Page:Revue des Deux Mondes - 1920 - tome 57.djvu/526

Le texte de cette page a été corrigé et est conforme au fac-similé.
524
revue des deux mondes.

L’offensive d’avril sur la Lys aurait dû commencer à lui montrer la difficulté d’obtenir de grands résultats sans le bénéfice de la surprise et la nécessité de varier ses procédés d’attaque. Le 27 mai lui procure par la surprise des avantages qui dépassent toutes ses espérances ; il en profite aveuglément et s’avance jusqu’à la Marne avant d’avoir fait tomber les deux piliers qui s’opposent à l’élargissement de sa percée : des troupes très manœuvrières auraient peut-être pu profiter de cette témérité et déborder les résistances latérales, mais il ne les a plus. En outre, pendant la troisième phase de cette action, l’attaque sur Compiègne est bien vite arrêtée, et la contre-attaque du 11 juin aurait dû lui ouvrir les yeux sur le danger de présenter à son ennemi des flancs qui restent forcément très vulnérables.

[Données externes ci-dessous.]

-- ==== Sys2Proof/Machine/Net.lean ====
section
/-! DEFINITION. Ring links, the symbiont link and torus routing (chapter 13): cells, acknowledgement, replay and credits,
link states, link-state notices, route classes, packets and reassembly. Link 8 is the symbiont link. -/

namespace Sys2Proof
open Machine

/-! ### Cells (R280, R281) -/

/-- FEC has nothing to report of a cell: so of each cell that leaves. -/
def noFec : CellFec := ⟨false, 0, 0, 0⟩

/-- Header bytes 0 to 3 of a sequenced cell (Table 13.2). -/
def Cell.headBytes (c : Cell) : List Byte :=
  leBytes 4 (c.vc % 16 + c.seq % 4096 * 2 ^ 4 + bit01 c.head (2 ^ 16) + bit01 c.tail (2 ^ 17) + bit01 c.retKind (2 ^ 18) +
    c.ret % 2 ^ 13 * 2 ^ 19)

/-- The CRC of a sequenced cell. -/
def Cell.check (c : Cell) : BitVec 32 := crc32c (c.headBytes ++ c.payload)

/-- A sequenced cell passes R281 and carries a VC that is sent (R280). -/
def Cell.good (c : Cell) : Bool := c.vc ≤ 8 && !c.fec.bad && c.crc = c.check

/-- A number of `n` bytes in network byte order (Table 0.5). -/
def netBytes (n v : Nat) : List Byte := (leBytes n v).reverse

/-- The payload of a LINK cell (Table 13.4): FREED is little-endian, and the fields for which the chapter states no order stand in
network byte order (Table 0.5, entry 77). -/
def LinkCell.payload (c : LinkCell) : List Byte :=
  netBytes 2 (c.ack % 4096 + bit01 c.nak 4096) ++ ((List.range 9).flatMap fun v => leBytes 2 (c.freed.getD v 0)) ++
    ((List.range 9).flatMap fun v => netBytes 2 (c.credit.getD v 0)) ++ leBytes 1 c.req ++
    leBytes 1 (c.offerWidth % 4 + c.offerSpeed % 2 * 4) ++ netBytes 6 c.station.toNat ++ leBytes 1 c.device ++ leBytes 1 c.dir ++
    netBytes 2 c.domain ++ fitBytes 198 c.reserved

/-- The CRC of a LINK cell. -/
def LinkCell.check (c : LinkCell) : BitVec 32 := crc32c (bvBytes 4 c.word ++ c.payload)

/-- A LINK cell passes R281, and its VC code is 15 (R280). -/
def LinkCell.good (c : LinkCell) : Bool := c.word.toNat % 16 = 15 && !c.fec.bad && c.crc = c.check

end Sys2Proof
namespace Sys2Proof.Machine

/-- A cell of the replay buffer as it leaves, with its RET and its CRC. -/
def TxCell.out (c : TxCell) (kind : Bool) (ret : Nat) : Cell :=
  let x : Cell := ⟨c.vc, c.seq, c.head, c.tail, kind, ret, 0, c.payload, noFec⟩
  { x with crc := x.check }

/-! ### Links -/

/-- A link that has seen nothing yet. -/
def resetLink : Link := ⟨0, 0, 0, 0, 0, 0, [], 0, none, none, [], [], [], [], [], 0, 0, [], 0, 0, [], 0, []⟩

def State.link (s : State) (n : Nat) : Link := mgetD s.net.links n resetLink

def State.setLink (s : State) (n : Nat) (l : Link) : State := s.netUp fun x => { x with links := mset x.links n l }

/-- The direction that a port serves: 0 X+, 1 X−, 2 Y+, 3 Y−, and 4 the symbiont link; none when no entry names it
(R279). -/
def State.dirOf (s : State) (n : Nat) : Option Nat :=
  if n = 8 then some 4 else (List.range 4).find? fun d => s.fld (R.RTE_PORTMAP_PORT.up (4 * d)) = n

/-- The port of a ring direction. -/
def State.portOfDir (s : State) (d : Nat) : Nat := s.fld (R.RTE_PORTMAP_PORT.up (4 * d))

/-- The opposite direction. -/
def oppDir (d : Nat) : Nat := if d % 2 = 0 then d + 1 else d - 1

/-- A port in ring mode that a direction names, or the symbiont link of a paired device. -/
def State.linkOn (s : State) (n : Nat) : Bool :=
  if s.deep then false
  else if n = 8 then s.paired && s.pwr.on
  else n < 8 && s.pwr.on && s.fld (R.PRT_CFG_ENABLE.at (0x1000 * n)) = 1 && s.fld (R.PRT_CFG_RING.at (0x1000 * n)) = 1 &&
    (s.dirOf n).isSome

/-- The time in CK_FT cycles of a link's `ACK_TIMEOUT_US`. -/
def State.ackTimeoutOf (s : State) (n : Nat) : Nat := s.fld (R.LNK_CFG_ACK_TIMEOUT_US.at (0x1000 * n)) * usCycles

/-- The configured credits of VCs 0 to 8. -/
def State.ownCredits (s : State) (n : Nat) : List Nat :=
  let d := 0x1000 * n
  ((List.range 6).map fun v => s.fld ((R.LNK_VCCRED_A_CRED.at d).up (9 * v))) ++
    [s.fld (R.LNK_VCCRED_B_CRED_6.at d), s.fld (R.LNK_VCCRED_B_CRED_7.at d), s.fld (R.LNK_VCCRED_B_CRED_CTRL.at d)]

/-- Width and lane rate that an end offers (R290). -/
def State.offer (s : State) (n : Nat) : Nat × Nat :=
  let l := s.link n
  (min 2 (s.fld (R.LNK_CFG_WIDTH.at (0x1000 * n)) + l.stepDown), min 1 (s.fld (R.LNK_CFG_SPEED.at (0x1000 * n)) + l.stepSpeed))

/-- The last SEQ accepted. -/
def Link.ack (l : Link) : Nat := (l.rxSeq + 4095) % 4096

/-- Freed counts of VCs 0 to 8. -/
def Link.freedAll (l : Link) : List Nat := (List.range 9).map fun v => mgetD l.freed v 0 % 65536

/-- The LINK cell that this end sends (Table 13.4): its ACK and freed counts, its credits, its outstanding request, its offer and
its identity. While it trains it asks for nothing. -/
def State.linkCell (s : State) (n : Nat) (nak : Bool) : LinkCell :=
  let l := s.link n
  let (w, r) := s.offer n
  let x : LinkCell := ⟨15, l.ack, nak, l.freedAll, s.ownCredits n, if l.st = 1 then 0 else l.req, w, r, Config.station n, s.devIndex,
    (s.dirOf n).getD 0, s.fld R.RTE_CFG_DOMAIN, List.replicate 198 0, 0, noFec⟩
  { x with crc := x.check }

/-- A LINK cell leaves (R284). -/
def State.sendLink (s : State) (n : Nat) (nak : Bool) : State :=
  let l := s.link n
  (s.setLink n { l with lastLink := s.now, told := l.freed, ackTold := l.rxSeq }).emit (.linkCell n (s.linkCell n nak))

/-- The RET field of the next sequenced cell: the ACK when it has advanced, else a credit return by rotation (R284). -/
def Link.nextRet (l : Link) : (Bool × Nat) × Link :=
  if l.ackTold ≠ l.rxSeq then ((false, l.ack), { l with ackTold := l.rxSeq })
  else
    let turn := (List.range 9).map fun k => (l.retVc + k) % 9
    match turn.find? fun v => mgetD l.freed v 0 ≠ mgetD l.told v 0 with
    | some v =>
      let f := mgetD l.freed v 0
      ((true, v + f % 512 * 16), { l with told := mset l.told v f, retVc := (v + 1) % 9 })
    | none => ((false, l.ack), l)

/-- A sequenced cell enters the replay buffer and leaves (R282). A link that is not UP, or whose replay buffer is full,
sends none. -/
def State.sendCell (s : State) (n vc : Nat) (head tail : Bool) (payload : List Byte) : State :=
  let l := s.link n
  if l.st ≠ 2 ∨ 2048 ≤ l.replay.length then s
  else
    let c : TxCell := ⟨l.txSeq, vc, head, tail, payload, 0⟩
    let ((kind, ret), l) := l.nextRet
    let l := { l with
      txSeq := (l.txSeq + 1) % 4096
      ackAt := if l.replay = [] then s.now else l.ackAt
      replay := l.replay ++ [c]
      sent := mset l.sent vc (mgetD l.sent vc 0 + 1) }
    ((s.setLink n l).countWrap (R.LNK_TX_COUNT.at (0x1000 * n))).emit (.cell n (c.out kind ret) false)

/-- Credit available on a VC (R285). -/
def Link.credit (l : Link) (vc : Nat) : Nat := mgetD l.cred vc 0 - (mgetD l.sent vc 0 - mgetD l.known vc 0)

/-- Cells that leave an input buffer are freed. A link or VC beyond 8 names none: a local injection, or cells of a link that
has trained anew since they came. -/
def State.freeCells (s : State) (n vc k : Nat) : State :=
  if 8 < n ∨ 8 < vc then s
  else let l := s.link n; s.setLink n { l with freed := mset l.freed vc (mgetD l.freed vc 0 + k) }

/-- The control cells that wait leave as far as the control VC has credit and the replay buffer room (R282, R286). -/
def State.drainCtl (s : State) (n : Nat) : State :=
  (s.link n).ctl.foldl (fun s p =>
    let l := s.link n
    if l.st = 2 ∧ l.credit 8 ≠ 0 ∧ l.replay.length < 2048 then
      (s.setLink n { l with ctl := l.ctl.drop 1 }).sendCell n 8 true true p
    else s) s

/-- A control cell joins those that wait for a link. -/
def State.sendCtl (s : State) (n : Nat) (p : List Byte) : State :=
  let l := s.link n
  (s.setLink n { l with ctl := l.ctl ++ [p] }).drainCtl n

/-! ### Link-state notices (R300) -/

/-- The links of the four ring directions that are up, as a notice reports them. -/
def State.ownStates (s : State) : Nat :=
  ((List.range 4).map fun d =>
    let p := s.portOfDir d
    if p < 8 ∧ (s.link p).st = 2 ∨ p < 8 ∧ (s.link p).st = 3 then 2 ^ d else 0).sum

/-- Record what a device reports of its links: a direction newly up waits for `UP_HOLD_US`, one that is down is out of use
at once. -/
def State.applyStates (s : State) (dev states : Nat) : State :=
  (List.range 4).foldl (fun s d =>
    let key := 4 * dev + d
    let use := mgetD s.net.usable dev 0
    let was := (mgetD s.net.lsdb dev 0).testBit d
    if states.testBit d then
      if was then s else s.netUp fun x => { x with upAt := mset x.upAt key s.now }
    else s.netUp fun x => { x with
      upAt := mdel x.upAt key
      usable := msetD x.usable dev (if use.testBit d then use - 2 ^ d else use) 0 }) s
  |>.netUp fun x => { x with lsdb := msetD x.lsdb dev states 0 }

/-- A notice leaves on the links in `l` that are UP, as a control cell, which waits for credit. The model lays its content out as
origin, sequence number and states, the number in network byte order (Table 0.5), with zeros behind them. -/
def State.flood (s : State) (l : List Nat) (origin seq states : Nat) : State :=
  l.foldl (fun s n =>
    if (s.link n).st = 2 then s.sendCtl n (fitBytes 248 (leBytes 1 origin ++ netBytes 2 seq ++ leBytes 1 states))
    else s) s

/-- The ports of the four ring directions. -/
def State.ringPorts (s : State) : List Nat := ((List.range 4).map s.portOfDir).filter (· < 8)

/-- A device sends its own notice on every link that is UP. -/
def State.ownNotice (s : State) : State :=
  let states := s.ownStates
  let s := s.applyStates s.devIndex states
  let seq := (s.net.mySeq + 1) % 65536
  let s := s.netUp fun x => { x with mySeq := seq, noticeAt := s.now, seqs := mset x.seqs s.devIndex seq }
  s.flood s.ringPorts s.devIndex seq states

/-- LINK_STATE_NOTICE: one that is newer than the last applied for its origin is applied and flooded. -/
def State.notice (s : State) (n origin seq states : Nat) : State :=
  if (s.link n).st ≠ 2 then s
  else
    let newer : Bool := match mget s.net.seqs origin with
      | some last => (seq + 65536 - last) % 65536 ≠ 0 && (seq + 65536 - last) % 65536 < 32768
      | none => true
    if !newer then s
    else
      let s := s.applyStates origin (states % 16)
      let s := s.netUp fun x => { x with seqs := mset x.seqs origin (seq % 65536) }
      s.flood (s.ringPorts.filter (· ≠ n)) origin (seq % 65536) (states % 16)

/-- LINK_STATE_NOTICE. -/
def execLinkStateNotice (n origin seq states : Nat) (s : State) : Out := .next (s.notice n origin seq states)

/-- LINK_STATE_REFRESH. -/
def execLinkStateRefresh (s : State) : Out :=
  .next (s.toTime (s.net.noticeAt + s.fld R.RTE_CFG_REFRESH_MS * 1000 * usCycles)).ownNotice

/-- LINK_UP_HOLD_EXPIRE: a direction that has been up for `UP_HOLD_US` is used for new packets; direction 4 is the
symbiont link, to which pair traffic returns (R322). -/
def State.holdExpire (s : State) (device dir : Nat) : State :=
  let hold := s.fld R.RTE_CFG_UP_HOLD_US * usCycles
  if dir = 4 then
    let l := s.link 8
    if l.st = 2 ∧ s.par.alt then
      ((s.toTime (l.since + hold)).parUp fun p => { p with alt := false }).raise 26 10
    else s
  else
    match mget s.net.upAt (4 * device + dir % 4) with
    | none => s
    | some t =>
      let s := s.toTime (t + hold)
      let use := mgetD s.net.usable device 0
      s.netUp fun x => { x with
        upAt := mdel x.upAt (4 * device + dir % 4)
        usable := mset x.usable device (if use.testBit (dir % 4) then use else use + 2 ^ (dir % 4)) }

/-- LINK_UP_HOLD_EXPIRE. -/
def execLinkUpHoldExpire (device dir : Nat) (s : State) : Out := .next (s.holdExpire device dir)

/-! ### Link states (R287 to R291, R302) -/

/-- A link leaves UP or RETRAIN for DOWN: its replay buffer, the packets that wait for it and those partly received go
(R291). Packets that came from it and stay no longer free cells of it. -/
def State.dropBuffers (s : State) (n : Nat) : State :=
  let l := s.link n
  let mine := s.net.queue.filter fun p => p.out = n
  let cut := s.net.queue.filter fun p => p.out ≠ n && p.inLink = n && p.left ≠ 0
  let s := s.netUp fun x => { x with
    queue := (x.queue.filter fun p => p.out ≠ n && !(p.inLink = n && p.left ≠ 0)).map fun p =>
      if p.inLink = n then { p with inVc := 9 } else p
    inbox := x.inbox.map fun p => if p.1 = n then (n, 9, p.2.2) else p }
  let s := mine.foldl (fun s p => if p.inLink = n then s else s.freeCells p.inLink p.inVc p.cells.length) s
  let s := s.count (R.LNK_STALL_DISCARDS.at (0x1000 * n)) (mine.length + cut.length + l.rx.length)
  let l := s.link n
  s.setLink n { l with replay := [], rx := [], nakAt := none, replayed := none, ctl := [] }

/-- A link enters DOWN. -/
def State.enterDown (s : State) (n : Nat) : State :=
  let l := s.link n
  let was := l.st = 2 || l.st = 3
  let s := if was then s.dropBuffers n else s
  let l := s.link n
  let s := s.setLink n { l with st := 0, since := s.now, req := 0 }
  let s := s.count (R.LNK_ERR_DOWNS.at (0x1000 * n))
  let s := if n < 8 then s.setFld (R.PRT_STATUS_LINK_UP.at (0x1000 * n)) 0 else s
  if n < 8 then (if was then s.ownNotice else s)
  else if was ∧ s.par.formed ∧ s.fld R.PAR_CFG_ALT_PATH = 1 ∧ !s.par.alt then
    (s.parUp fun p => { p with alt := true }).raise 26 10
  else s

Le 15 juillet, il ne varie en rien ses procédés d’attaque ; il n’a pas prévu la défense élastique que l’armée Gouraud lui oppose et qui le déconcerte complètement. Son passage de la Marne représente une manœuvre très hardie, qu’il exécute adroitement ; mais, faute d’avoir prévu la résistance à l’est de Reims, il doit s’arrêter avant l’encerclement de la ville. Dès le 17, l’échec est avoué, enregistré ; l’offensive est arrêtée.

Alors s’élance l’offensive française du 18 juillet, et le voici ramené de la Marne à la Vesle, avec des pertes qu’il considère comme irréparables, puisqu’il se résigne à dissoudre dix divisions. Il doit renoncer à l’attaque qu’il préparait dans les Flandres et dès lors abdiquer l’initiative des opérations. Le maréchal Foch s’en saisit au même instant et le 24 juillet, avant même que l’attaque du 18 ait obtenu tous ses résultats, il donne ses ordres pour quatre autres attaques.

Elles partent les 8 et 20 août, les 12 et 26 septembre, et l’offensive se poursuit ensuite sur un rythme de plus en plus accéléré, jusqu’à l’assaut général et concentrique qui amène le résultat final.

Ludendorff affirme dans ses Souvenirs qu’il comprit le 8 août seulement la nécessité de terminer la guerre, sentant que le moral des armées allemandes avait déplorablement baissé et que la pénurie de leurs effectifs lui interdisait d’envisager des opérations de grande envergure. « Le 8 août est le jour de deuil de l’armée allemande dans l’histoire de cette guerre… Le 20 août était aussi un jour de deuil ! » Il offrit sa démission au Kaiser, qui la refusa.